Port 23563 has no official service assigned to it. No RFC defines what runs here. No protocol claims this number. It's unclaimed territory in the Internet's address space.
The Registered Ports Range
Port 23563 falls in the registered ports range (1024-49151) — sometimes called "user ports."1 This range sits between the well-known ports (0-1023) that require root privileges and the ephemeral ports (49152-65535) that get assigned dynamically.

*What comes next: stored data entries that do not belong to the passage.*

-- ==== Sys2Proof/Laws/Integer.lean ====
section
/-!
SUPPORT. The integer results said in bit vectors: shifts, rotations, logic, counts, bit fields, and the narrowing of an exact
result.
-/
namespace Sys2Proof.Machine

theorem modW_lt (w : Nat) (x : Int) : modW w x < 2 ^ w := by
  unfold modW
  have h : (0 : Int) < ((2 ^ w : Nat) : Int) := Int.natCast_pos.2 (Nat.two_pow_pos w)
  exact (Int.toNat_lt (Int.emod_nonneg x (Int.ne_of_gt h))).2 (Int.emod_lt_of_pos x h)

/-- The sign modifiers of an operand keep it within its width. -/
theorem applySign_lt (t : OpTy) (m : BitVec 4) (x : Nat) : applySign t m x < 2 ^ t.width := by
  have hp := Nat.two_pow_pos t.width
  have hm := Nat.mod_lt x hp
  have hor : ∀ k, k < 2 ^ t.width → x % 2 ^ t.width ||| k < 2 ^ t.width := fun k hk => Nat.or_lt_two_pow hm hk
  have hxor : ∀ k, k < 2 ^ t.width → x % 2 ^ t.width ^^^ k < 2 ^ t.width := fun k hk => Nat.xor_lt_two_pow hm hk
  unfold applySign
  cases t with
  | int sg w =>
    simp only [OpTy.width]
    split
    · exact modW_lt _ _
    · split
      · exact modW_lt _ _
      · split
        · exact modW_lt _ _
        · exact hm
  | pat w => exact hm
  | flt f =>
    have hk : OpTy.signMask (.flt f) < 2 ^ (OpTy.flt f).width := by
      simp only [OpTy.signMask, OpTy.width, Fmt.width]
      exact Nat.pow_lt_pow_right (by omega) (by omega)
    simp only
    split
    · exact hxor _ hk
    · split
      · exact Nat.lt_of_le_of_lt Nat.and_le_left hm
      · split
        · exact hor _ hk
        · exact hm
  | halves =>
    have hk : OpTy.signMask .halves < 2 ^ (OpTy.halves).width := by decide
    simp only
    split
    · exact hxor _ hk
    · split
      · exact Nat.lt_of_le_of_lt Nat.and_le_left hm
      · split
        · exact hor _ hk
        · exact hm
  | bytes4 =>
    have hk : OpTy.signMask .bytes4 < 2 ^ (OpTy.bytes4).width := by decide
    simp only
    split
    · exact hxor _ hk
    · split
      · exact Nat.lt_of_le_of_lt Nat.and_le_left hm
      · split
        · exact hor _ hk
        · exact hm

/-- An operand lies within its type's width. -/
theorem opVal_lt (fr : Frame) (f : FS) (t : OpTy) (act : BitVec 32) (i : Nat) (o : Opnd) :
    opVal fr f t act i o < 2 ^ t.width := by
  unfold opVal
  simp only
  split
  · exact applySign_lt _ _ _
  · split
    · exact Nat.two_pow_pos _
    · split
      · exact Nat.two_pow_pos _
      · exact Nat.mod_lt _ (Nat.two_pow_pos _)

theorem shlN_eq {w a : Nat} (h : a < 2 ^ w) (n : Nat) : shlN w a n = (BitVec.ofNat w a <<< n).toNat := by
  unfold shlN
  rw [BitVec.toNat_shiftLeft, BitVec.toNat_ofNat, Nat.mod_eq_of_lt h, Nat.shiftLeft_eq]
  split
  · rfl
  · next hn =>
    obtain ⟨k, rfl⟩ : ∃ k, n = w + k := ⟨n - w, by omega⟩
    rw [Nat.pow_add, ← Nat.mul_assoc, Nat.mul_right_comm, Nat.mul_mod_left]

theorem shrN_eq {w a : Nat} (h : a < 2 ^ w) (n : Nat) : shrN w a n = (BitVec.ofNat w a >>> n).toNat := by
  unfold shrN
  rw [BitVec.toNat_ushiftRight, BitVec.toNat_ofNat, Nat.mod_eq_of_lt h, Nat.shiftRight_eq_div_pow]
  split
  · rfl
  · next hn =>
    rw [Nat.div_eq_of_lt]
    exact Nat.lt_of_lt_of_le h (Nat.pow_le_pow_right (by omega) (by omega))

theorem sInt_eq {w : Nat} (h : 0 < w) (a : Nat) : sInt w a = (BitVec.ofNat w a).toInt := by
  unfold sInt
  rw [BitVec.toInt_eq_toNat_cond, BitVec.toNat_ofNat]
  have h2 : 2 ^ w = 2 * 2 ^ (w - 1) := by rw [← Nat.pow_succ', Nat.succ_eq_add_one, Nat.sub_add_cancel h]
  simp only
  by_cases hc : a % 2 ^ w < 2 ^ (w - 1)
  · rw [if_pos hc, if_pos (by omega)]
  · rw [if_neg hc, if_neg (by omega)]

theorem fdiv_two_pow (x : Int) (n : Nat) : Int.fdiv x ((2 ^ n : Nat) : Int) = x >>> n := by
  rw [Int.fdiv_eq_ediv_of_nonneg _ (Int.natCast_nonneg _), Int.shiftRight_eq_div_pow]

theorem sarN_eq {w : Nat} (h : 0 < w) (a n : Nat) : sarN w a n = ((BitVec.ofNat w a).sshiftRight n).toNat := by
  unfold sarN
  rw [sInt_eq h, fdiv_two_pow]
  have key : (BitVec.ofNat w a).toInt >>> min n w = (BitVec.ofNat w a).toInt >>> n := by
    by_cases hn : n ≤ w
    · rw [Nat.min_eq_left hn]
    · rw [Nat.min_eq_right (by omega)]
      have hlo := BitVec.le_two_mul_toInt (x := BitVec.ofNat w a)
      have hhi := BitVec.two_mul_toInt_lt (x := BitVec.ofNat w a)
      have hp : (2 ^ w : Nat) ≤ 2 ^ n := Nat.pow_le_pow_right (by omega) (by omega)
      have e : ((2 ^ w : Nat) : Int) = (2 : Int) ^ w := by simp
      rw [← e] at hlo hhi
      have hp0 := Nat.two_pow_pos w
      have hn0 := Nat.two_pow_pos n
      rw [Int.shiftRight_eq_div_pow, Int.shiftRight_eq_div_pow]
      generalize (BitVec.ofNat w a).toInt = x at *
      generalize (2 ^ w : Nat) = p at *
      generalize (2 ^ n : Nat) = q at *
      by_cases hx : 0 ≤ x
      · rw [Int.ediv_eq_zero_of_lt hx (by omega), Int.ediv_eq_zero_of_lt hx (by omega)]
      · have e1 : x / (p : Int) = -1 := by
          rw [Int.ediv_eq_iff_of_pos (by omega)]; omega
        have e2 : x / (q : Int) = -1 := by
          rw [Int.ediv_eq_iff_of_pos (by omega)]; omega
        rw [e1, e2]
  rw [key]
  rfl

theorem srcA_lt (c : Ctx) (i : Instr) (o : Wd) (t : OpTy) (ln : Nat) : srcA c i o t ln < 2 ^ t.width := opVal_lt _ _ _ _ _ _
theorem srcB_lt (c : Ctx) (i : Instr) (o : Wd) (t : OpTy) (ln : Nat) : srcB c i o t ln < 2 ^ t.width := opVal_lt _ _ _ _ _ _

/-- A ready word of an exact integer result. -/
theorem runArith_ready {i : Instr} {o : Wd} {t : IntTy} {sat : Bool} {f : Int → Int → Int → Int} {s : State} {c : Ctx}
    (h : Stands s i o c) : runArith i o t sat f s = .next (wrote c (results c o t.signed (IntTy.width t) fun ln =>
      narrow sat t.signed (IntTy.width t) (f (intA c i o t ln) (intB c i o t ln) (intD c i o t ln))) s) := by
  unfold runArith
  exact runInt_ready h

end Sys2Proof.Machine
end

The registered range exists for applications that need a consistent, known port number but don't qualify for the prestigious well-known range. Any organization can apply to IANA to register a port in this range. The process takes 1-2 months and requires IETF Review, IESG Approval, or Expert Review.2
Port 23563 hasn't gone through that process. It remains unassigned.
What Might Be Using It
Just because a port is unassigned doesn't mean nothing uses it. Port 23563 could be:
- Running a private application — Internal corporate software that never needed public registration
- Serving as a temporary listener — Development servers, testing tools, or custom scripts
- Completely unused — Just another number in the range, waiting
- Claimed informally — Some application using it without official IANA registration
The registered range contains 48,128 possible port numbers. Most of them sit unassigned, like 23563. They're not broken. They're available.
How to Check What's Listening
If you see port 23563 active on your system, here's how to find out what's using it:
On Linux or macOS:
On Windows:
These commands will show you the process ID and program name of whatever is using the port.
Why Unassigned Ports Matter
The existence of unassigned ports like 23563 is actually important. They represent:
Flexibility — Developers can use these ports for testing and development without conflicting with established services.
Room for growth — The Internet can evolve. New protocols can emerge without having to displace existing ones.
Private services — Organizations can run internal applications on unassigned ports without going through the formal IANA registration process.
The well-known ports (0-1023) are famous. Port 80 for HTTP. Port 443 for HTTPS. Port 22 for SSH. Everyone knows these.
But the registered range is different. It's where the long tail lives — the specialized protocols, the niche applications, the services that matter to specific communities but not to everyone. Port 3306 for MySQL. Port 5432 for PostgreSQL. Port 27017 for MongoDB.
And then there are ports like 23563. Unassigned. Unclaimed. Waiting.
The Beauty of Empty Space
Not every port needs a story. Not every number needs a protocol attached to it. The unassigned ports are the Internet's negative space — the silence between notes that makes the music possible.
Port 23563 might never have an official assignment. It might never carry a protocol that millions of people depend on. It might spend its entire existence as an empty address in a registry.
And that's fine. The Internet doesn't need all 65,535 ports to be occupied. It needs room to breathe, space for experiments, addresses available when someone builds something new.
Port 23563 is that space. Unclaimed. Unreserved. Ready.
Related Ports
Other unassigned ports in the registered range share this same status — no official service, but potentially running something private or sitting empty:
- Port 23562 — Also unassigned
- Port 23564 — Also unassigned
- Port 23565 — Also unassigned
The registered range is full of these quiet neighbors, each an unclaimed address in the Internet's vast postal system.